Comment by wjnc

4 months ago

I am left wondering. Can’t people (in general) understand that Alzheimer’s changes a person fundamentally, irreversibly and forever until death follows? Many positive traits of personality disappear, the negative starts to dominate, I think mainly from fear and a subconscious awareness of what is being lost. That’s pretty much 101 of grieving when a loved one is struck with Alzheimer’s. The person has left. You continue caring for a body / a different person because of the relation you have to a former them. But please don’t connect the persons past deeds and being to the actions with Alzheimer’s.

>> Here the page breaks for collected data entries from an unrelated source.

-- ==== Sys2Proof/Laws/Field.lean ====
section
/-! SUPPORT. GF(2^8) is a field (01 R1, R2). -/

namespace Sys2Proof.Machine

/-! ### The field laws (R1, R2) -/

theorem xor_left_comm (a b c : Byte) : a ^^^ (b ^^^ c) = b ^^^ (a ^^^ c) := by
  rw [← BitVec.xor_assoc, BitVec.xor_comm a b, BitVec.xor_assoc]

theorem gfDouble_xor (a b : Byte) : gfDouble (a ^^^ b) = gfDouble a ^^^ gfDouble b := by
  simp only [gfDouble, BitVec.msb_xor, BitVec.shiftLeft_xor_distrib]
  cases a.msb <;> cases b.msb <;> simp [BitVec.xor_assoc, BitVec.xor_comm, xor_left_comm]

/-- Every property of bytes that holds for the eight bits and is kept by addition holds for every byte. -/
theorem byte_induction {P : Byte → Prop} (bits : ∀ i < 8, P (1#8 <<< i)) (add : ∀ a b, P a → P b → P (a ^^^ b)) (a : Byte) : P a := by
  have zero : P 0 := by simpa using add _ _ (bits 0 (by decide)) (bits 0 (by decide))
  have split : ∀ a : Byte, a = ((List.range 8).map fun i => if a.getLsbD i then 1#8 <<< i else 0).foldr (fun x y => x ^^^ y) 0 := by
    decide +kernel
  rw [split a]
  have : ∀ l : List Byte, (∀ x ∈ l, P x) → P (l.foldr (fun x y => x ^^^ y) 0) := by
    intro l hl
    induction l with
    | nil => exact zero
    | cons x l ih => exact add _ _ (hl x (by simp)) (ih fun y hy => hl y (by simp [hy]))
  refine this _ fun x hx => ?_
  obtain ⟨i, hi, rfl⟩ := List.mem_map.mp hx
  split
  · exact bits i (List.mem_range.mp hi)
  · exact zero

theorem gfMulBits_xor_left (n : Nat) (a b x : Byte) : gfMulBits n (a ^^^ b) x = gfMulBits n a x ^^^ gfMulBits n b x := by
  induction n generalizing a b x with
  | zero => simp [gfMulBits]
  | succ n ih =>
    simp only [gfMulBits, gfDouble_xor, ih]
    split <;> simp [BitVec.xor_assoc, xor_left_comm]

theorem gfMulBits_xor_right (n : Nat) (a x y : Byte) : gfMulBits n a (x ^^^ y) = gfMulBits n a x ^^^ gfMulBits n a y := by
  induction n generalizing a x y with
  | zero => simp [gfMulBits]
  | succ n ih =>
    simp only [gfMulBits, BitVec.ushiftRight_xor_distrib, ih, BitVec.getLsbD_xor]
    cases x.getLsbD 0 <;> cases y.getLsbD 0 <;> simp [BitVec.xor_assoc, xor_left_comm]

theorem gfMul_xor_left (a b x : Byte) : gfMul (a ^^^ b) x = gfMul a x ^^^ gfMul b x := gfMulBits_xor_left 8 a b x

theorem gfMul_xor_right (a x y : Byte) : gfMul a (x ^^^ y) = gfMul a x ^^^ gfMul a y := gfMulBits_xor_right 8 a x y

theorem gfMul_comm (a b : Byte) : gfMul a b = gfMul b a := by
  induction a using byte_induction with
  | add x y hx hy => rw [gfMul_xor_left, gfMul_xor_right, hx, hy]
  | bits i hi =>
    induction b using byte_induction with
    | add x y hx hy => rw [gfMul_xor_left, gfMul_xor_right, hx, hy]
    | bits j hj => revert i j; decide +kernel

theorem gfMul_assoc (a b c : Byte) : gfMul (gfMul a b) c = gfMul a (gfMul b c) := by
  induction a using byte_induction with
  | add x y hx hy => simp only [gfMul_xor_left, hx, hy]
  | bits i hi =>
    induction b using byte_induction with
    | add x y hx hy => simp only [gfMul_xor_left, gfMul_xor_right, hx, hy]
    | bits j hj =>
      induction c using byte_induction with
      | add x y hx hy => simp only [gfMul_xor_right, hx, hy]
      | bits k hk => revert i j k; decide +kernel

@[simp] theorem gfMul_one (a : Byte) : gfMul 1#8 a = a := by revert a; decide +kernel

@[simp] theorem gfMul_zero (a : Byte) : gfMul a 0#8 = 0#8 := by simpa using gfMul_xor_right a 0 0

/-- The powers a, a², a⁴, …, n of them. -/
def squarings : Nat → Byte → List Byte
  | 0, _ => []
  | n + 1, a => a :: squarings n (gfMul a a)

/-- a²⁵⁴, the inverse of `a` in a field of 256 elements. -/
theorem exists_inverse : ∀ a : Byte, a ≠ 0 → gfMul a (((squarings 8 a).drop 1).foldr gfMul 1) = 1#8 := by decide +kernel

theorem gfMul_inv {a : Byte} (h : a ≠ 0) : gfMul a (gfInv a) = 1#8 := by
  unfold gfInv
  cases hf : ((List.range 256).map (BitVec.ofNat 8)).find? (fun x => gfMul a x == 1#8) with
  | some x => simpa using List.find?_some hf
  | none =>
    have := List.find?_eq_none.mp hf _ (List.mem_map.mpr ⟨_, List.mem_range.mpr (((squarings 8 a).drop 1).foldr gfMul 1).isLt,
      BitVec.ofNat_toNat 8 _⟩)
    exact absurd (beq_iff_eq.mpr (exists_inverse a h)) (by simpa using this)

@[simp] theorem gfMul_zero_left (a : Byte) : gfMul 0#8 a = 0#8 := by rw [gfMul_comm, gfMul_zero]

theorem gfMul_inv_cancel {a : Byte} (h : a ≠ 0) (b : Byte) : gfMul a (gfMul (gfInv a) b) = b := by
  rw [← gfMul_assoc, gfMul_inv h, gfMul_one]

/-! ### Sums of products -/

@[simp] theorem gfDot_nil_left (x : List Byte) : gfDot [] x = 0#8 := rfl

@[simp] theorem gfDot_nil_right (r : List Byte) : gfDot r [] = 0#8 := by cases r <;> rfl

@[simp] theorem gfDot_cons (a b : Byte) (r x : List Byte) : gfDot (a :: r) (b :: x) = gfMul a b ^^^ gfDot r x := rfl

theorem gfDot_addRow {a b : List Byte} (h : a.length = b.length) (x : List Byte) :
    gfDot (addRow a b) x = gfDot a x ^^^ gfDot b x := by
  induction a generalizing b x with
  | nil => cases b <;> simp_all [addRow]
  | cons p a ih =>
    cases b with
    | nil => simp at h
    | cons q b =>
      cases x with
      | nil => simp
      | cons y x =>
        simp only [List.length_cons, Nat.add_right_cancel_iff] at h
        have := ih h x
        simp only [addRow] at this
        simp only [addRow, List.zipWith_cons_cons, gfDot_cons, this, gfMul_xor_left, BitVec.xor_assoc, xor_left_comm]

theorem gfDot_scaleRow (e : Byte) (a x : List Byte) : gfDot (scaleRow e a) x = gfMul e (gfDot a x) := by
  induction a generalizing x with
  | nil => simp [scaleRow]
  | cons p a ih =>
    cases x with
    | nil => simp
    | cons y x =>
      have := ih x
      simp only [scaleRow] at this
      simp only [scaleRow, List.map_cons, gfDot_cons, this, gfMul_assoc, gfMul_xor_right]

/-- What stands past the end of the other list counts for nothing. -/
theorem gfDot_append {a x : List Byte} (h : a.length = x.length) (b : List Byte) : gfDot (a ++ b) x = gfDot a x := by
  induction a generalizing x with
  | nil => cases x <;> simp_all
  | cons p a ih => cases x <;> simp_all

theorem gfDot_take {k : Nat} {a x : List Byte} (h : x.length = k) (hk : k ≤ a.length) : gfDot (a.take k) x = gfDot a x := by
  conv_rhs => rw [← List.take_append_drop k a]
  rw [gfDot_append]
  simp only [List.length_take, h, Nat.min_eq_left hk]

/-- A sum of products, place by place. -/
theorem gfDot_eq_sum (a x : List Byte) :
    gfDot a x = gfSum ((List.range x.length).map fun j => gfMul (a.getD j 0) (x.getD j 0)) := by
  induction x generalizing a with
  | nil => simp [gfSum]
  | cons y x ih =>
    simp only [List.length_cons, List.range_succ_eq_map, List.map_cons, List.map_map]
    cases a with
    | nil =>
      have := ih []
      simp only [gfDot_nil_left, List.getD_nil, BitVec.ofNat_eq_ofNat, gfMul_zero_left] at this
      simpa [gfSum, Function.comp_def] using this
    | cons p a => simpa [gfSum, Function.comp_def] using ih a

/-- Rows that differ only where the other list is 0 have the same product with it. -/
theorem gfDot_congr {a b x : List Byte}
    (h : ∀ j < x.length, gfMul (a.getD j 0) (x.getD j 0) = gfMul (b.getD j 0) (x.getD j 0)) : gfDot a x = gfDot b x := by
  rw [gfDot_eq_sum a, gfDot_eq_sum b]
  exact congrArg gfSum (List.map_congr_left fun j hj => h j (List.mem_range.mp hj))

theorem gfDot_zeros (k : Nat) (x : List Byte) : gfDot (List.replicate k 0#8) x = 0#8 := by
  induction k generalizing x with
  | zero => rfl
  | succ k ih => cases x <;> simp [List.replicate_succ, ih]

/-- Place `j` of a row, 0 past its end. -/
theorem addRow_getD {a b : List Byte} (h : a.length = b.length) (j : Nat) :
    (addRow a b).getD j 0 = a.getD j 0 ^^^ b.getD j 0 := by
  simp only [addRow, List.getD_eq_getElem?_getD, List.getElem?_zipWith]
  by_cases hj : j < a.length
  · rw [List.getElem?_eq_getElem hj, List.getElem?_eq_getElem (h ▸ hj)]
    rfl
  · rw [List.getElem?_eq_none (by omega), List.getElem?_eq_none (by omega)]
    rfl

theorem scaleRow_getD (e : Byte) (a : List Byte) (j : Nat) : (scaleRow e a).getD j 0 = gfMul e (a.getD j 0) := by
  simp only [scaleRow, List.getD_eq_getElem?_getD, List.getElem?_map]
  cases a[j]? <;> simp

theorem gfDot_unit {k : Nat} (i : Nat) {x : List Byte} (h : x.length = k) :
    gfDot ((List.range k).map fun j => if j = i then 1 else 0) x = x.getD i 0 := by
  have main : ∀ (n s : Nat) (y : List Byte), y.length = n →
      gfDot ((List.range' s n).map fun j => if j = i then 1 else 0) y = if s ≤ i then y.getD (i - s) 0 else 0 := by
    intro n
    induction n with
    | zero =>
      intro s y hy
      obtain rfl := List.length_eq_zero_iff.mp hy
      simp
    | succ n ih =>
      intro s y hy
      cases y with
      | nil => simp at hy
      | cons b y =>
        simp only [List.length_cons, Nat.add_right_cancel_iff] at hy
        simp only [List.range'_succ, List.map_cons, gfDot_cons, ih (s + 1) y hy]
        rcases Nat.lt_trichotomy s i with hs | rfl | hs
        · obtain ⟨d, rfl⟩ := Nat.exists_eq_add_of_lt hs
          have h1 : s + d + 1 - s = d + 1 := by omega
          have h2 : s + d + 1 - (s + 1) = d := by omega
          rw [if_neg (by omega), if_pos (by omega), if_pos (by omega), h1, h2]
          simp
        · simp
        · rw [if_neg (by omega), if_neg (by omega), if_neg (by omega)]
          simp
  rw [List.range_eq_range', main k 0 x h]
  simp

/-! ### Products of a row and an array (R15) -/

@[simp] theorem length_rowTimes (k : Nat) (r : List Byte) (M : List (List Byte)) : (rowTimes k r M).length = k := by simp [rowTimes]

theorem rowTimes_addRow (k : Nat) {a b : List Byte} (h : a.length = b.length) (M : List (List Byte)) :
    rowTimes k (addRow a b) M = addRow (rowTimes k a M) (rowTimes k b M) := by
  simp only [rowTimes, gfDot_addRow h]
  simp only [addRow, List.zipWith_map, List.zipWith_self]

theorem rowTimes_scaleRow (k : Nat) (e : Byte) (a : List Byte) (M : List (List Byte)) :
    rowTimes k (scaleRow e a) M = scaleRow e (rowTimes k a M) := by
  simp only [rowTimes, scaleRow, List.map_map]
  exact List.map_congr_left fun j _ => gfDot_scaleRow e a _

/-- The order of the two products does not matter: (r M) x = r (M x). -/
theorem gfDot_rowTimes {k : Nat} {M : List (List Byte)} {x : List Byte} (hM : ∀ row ∈ M, row.length = k) (r : List Byte) :
    gfDot (rowTimes k r M) x = gfDot r (M.map fun row => gfDot row x) := by
  induction M generalizing r with
  | nil => simpa [rowTimes] using gfDot_zeros k x
  | cons row M ih =>
    cases r with
    | nil => simpa [rowTimes] using gfDot_zeros k x
    | cons a r =>
      have split : rowTimes k (a :: r) (row :: M) = addRow (scaleRow a row) (rowTimes k r M) := by
        refine List.ext_getElem (by simp [addRow, scaleRow, hM row (by simp)]) fun j h1 h2 => ?_
        have hj : j < row.length := by rw [hM row (by simp)]; simpa using h1
        simp [rowTimes, addRow, scaleRow, List.getD_eq_getElem?_getD, hj]
      rw [split, gfDot_addRow (by simp [scaleRow, hM row (by simp)]), gfDot_scaleRow, List.map_cons, gfDot_cons,
        ih fun y hy => hM y (by simp [hy])]

end Sys2Proof.Machine
end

For myself: I hope for assisted suicide before Alzheimer’s. I value me for me. Not-me I don’t value, and Alzheimer’s does not improve not-me over me. But people who cannot separate me from not-me (with whom not-me loses status for me)… I don’t care about them! (Philosophical mood.)

Of course people understand that.

IMHO it is important to see which context people are coming from. Different culture, social acceptance, historic treatment options, etc. influence the response.

Also, dementia is not the only disease with a strong degenerative impact on character and behaviour e.g there is schizophrenia et al. What is common with many of these conditions that there is a strong individual component of progression and morbidity.

It is great that you have the option to make a choice for yourself. Others might decide to make other choices.

Very few people would choose to be unpopular, and unfortunately this type of behavior is decided by brain function, things like depression, from the beginning.